Task item — Below are some records; write them all out again exactly.

++++ Data provided ++++

-- ==== Sys2Proof/Machine/Reports.lean ====
section
/-! DEFINITION. The payloads of the replies: the layouts of R218 and R219, and for the others the items
of their rules in the order listed, coded by R215 (log 10): quantities, lamp levels among them, in four
bytes, states and counts of at most 255 in one. -/

namespace Sys2Proof.Machine

/-! ## SUMMARY (R207, R218) -/

/-- The flag bytes of the set flags in ascending number, behind their count. -/
def flagList (s : State) : List Byte :=
  u8 (setFlags s).length ++ (setFlags s).map (fun f => flagByte f (flagBits s f).mark)

/-- Bit 0 SAFETY, bit 1 ENERGY, bit 2 SERVICE; 1 = MASKED. -/
def maskBits (m : LevelMask) : Nat := bitOf m.safety 0 + bitOf m.energy 1 + bitOf m.service 2

def summaryReply (s : State) : List Byte :=
  u8 Result.accepted.code ++ u8 s.meter.band.code ++ u16 (usableSoc s) ++ u16 (storedSoc s) ++
    u16 (runtime s) ++ u8 s.time.power.code ++ u8 s.link.attended.code ++ u8 s.heater.state.code ++
    u8 s.tanks.fresh.state.code ++ u8 s.tanks.grey.state.code ++ u8 s.drive.stage.code ++
    u8 (maskBits s.link.masked) ++ u16 s.link.hold ++ [s.link.noticeCounter] ++ flagList s

/-! ## METER_QUERY (R28, R218) -/

/-- Bytes 9 to 17: I, V, T_b and the marks; the first eight are 0 while the readings are empty. -/
def readingBytes : Option Readings → List Byte
  | none => u32 0 ++ u16 0 ++ u16 0 ++ u8 8
  | some r =>
    i32 r.current ++ u16 r.voltage ++ i16 r.battery ++
      u8 (bitOf r.saturated 0 + bitOf r.absent 1 + bitOf r.empty 2)

def meterReply (s : State) : List Byte :=
  u8 Result.accepted.code ++ u16 (storedSoc s) ++ u16 (usableSoc s) ++ u32 (reportedCharge s) ++
    readingBytes s.meter.readings ++ i32 s.meter.filtered ++ u16 (runtime s) ++
    u16 s.meter.derating ++ u8 s.meter.socBand.code ++ u8 s.meter.band.code ++
    u8 s.meter.floor.code ++ u8 s.meter.sync.code ++ u8 s.meter.age ++ flag8 s.meter.chargeInhibit

/-! ## LOAD_QUERY (R49, R69, R87) -/

/-- The origins of a channel's row (R29). -/
def channelOrigins (ch : Channel) : List Origin :=
  if ch.val < 6 then [.host, .schedule, .switch, .scene, .entry]
  else if ch.val = 6 then [.thermostat, .frost]
  else if ch.val = 7 then [.host, .schedule, .switch]
  else if ch.val < 10 then [.thermostat, .frost]
  else if ch.val < 12 then [.host, .schedule]
  else [.motion, .override]

/-- Whether a channel has levels (R30). -/
def hasLevels (ch : Channel) : Bool := ch.val < 6 || ch.val = 10 || ch.val = 11

/-- R49: the origin set, bit 0 the first origin of the channel's row, and the level of each origin in it
where the channel has levels (R30). -/
def originBytes (s : State) (ch : Channel) : List Byte :=
  let row := (channelOrigins ch).map (origins s ch).get
  set8 (row.map Option.isSome) ++ if hasLevels ch then (row.filterMap id).flatMap u32 else []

++++

Answer to the problem —
-- ==== Sys2Proof/Machine/Reports.lean ====
section
/-! DEFINITION. The payloads of the replies: the layouts of R218 and R219, and for the others the items
of their rules in the order listed, coded by R215 (log 10): quantities, lamp levels among them, in four
bytes, states and counts of at most 255 in one. -/

namespace Sys2Proof.Machine

/-! ## SUMMARY (R207, R218) -/

/-- The flag bytes of the set flags in ascending number, behind their count. -/
def flagList (s : State) : List Byte :=
  u8 (setFlags s).length ++ (setFlags s).map (fun f => flagByte f (flagBits s f).mark)

/-- Bit 0 SAFETY, bit 1 ENERGY, bit 2 SERVICE; 1 = MASKED. -/
def maskBits (m : LevelMask) : Nat := bitOf m.safety 0 + bitOf m.energy 1 + bitOf m.service 2

def summaryReply (s : State) : List Byte :=
  u8 Result.accepted.code ++ u8 s.meter.band.code ++ u16 (usableSoc s) ++ u16 (storedSoc s) ++
    u16 (runtime s) ++ u8 s.time.power.code ++ u8 s.link.attended.code ++ u8 s.heater.state.code ++
    u8 s.tanks.fresh.state.code ++ u8 s.tanks.grey.state.code ++ u8 s.drive.stage.code ++
    u8 (maskBits s.link.masked) ++ u16 s.link.hold ++ [s.link.noticeCounter] ++ flagList s

/-! ## METER_QUERY (R28, R218) -/

/-- Bytes 9 to 17: I, V, T_b and the marks; the first eight are 0 while the readings are empty. -/
def readingBytes : Option Readings → List Byte
  | none => u32 0 ++ u16 0 ++ u16 0 ++ u8 8
  | some r =>
    i32 r.current ++ u16 r.voltage ++ i16 r.battery ++
      u8 (bitOf r.saturated 0 + bitOf r.absent 1 + bitOf r.empty 2)

def meterReply (s : State) : List Byte :=
  u8 Result.accepted.code ++ u16 (storedSoc s) ++ u16 (usableSoc s) ++ u32 (reportedCharge s) ++
    readingBytes s.meter.readings ++ i32 s.meter.filtered ++ u16 (runtime s) ++
    u16 s.meter.derating ++ u8 s.meter.socBand.code ++ u8 s.meter.band.code ++
    u8 s.meter.floor.code ++ u8 s.meter.sync.code ++ u8 s.meter.age ++ flag8 s.meter.chargeInhibit

/-! ## LOAD_QUERY (R49, R69, R87) -/

/-- The origins of a channel's row (R29). -/
def channelOrigins (ch : Channel) : List Origin :=
  if ch.val < 6 then [.host, .schedule, .switch, .scene, .entry]
  else if ch.val = 6 then [.thermostat, .frost]
  else if ch.val = 7 then [.host, .schedule, .switch]
  else if ch.val < 10 then [.thermostat, .frost]
  else if ch.val < 12 then [.host, .schedule]
  else [.motion, .override]

/-- Whether a channel has levels (R30). -/
def hasLevels (ch : Channel) : Bool := ch.val < 6 || ch.val = 10 || ch.val = 11

/-- R49: the origin set, bit 0 the first origin of the channel's row, and the level of each origin in it
where the channel has levels (R30). -/
def originBytes (s : State) (ch : Channel) : List Byte :=
  let row := (channelOrigins ch).map (origins s ch).get
  set8 (row.map Option.isSome) ++ if hasLevels ch then (row.filterMap id).flatMap u32 else []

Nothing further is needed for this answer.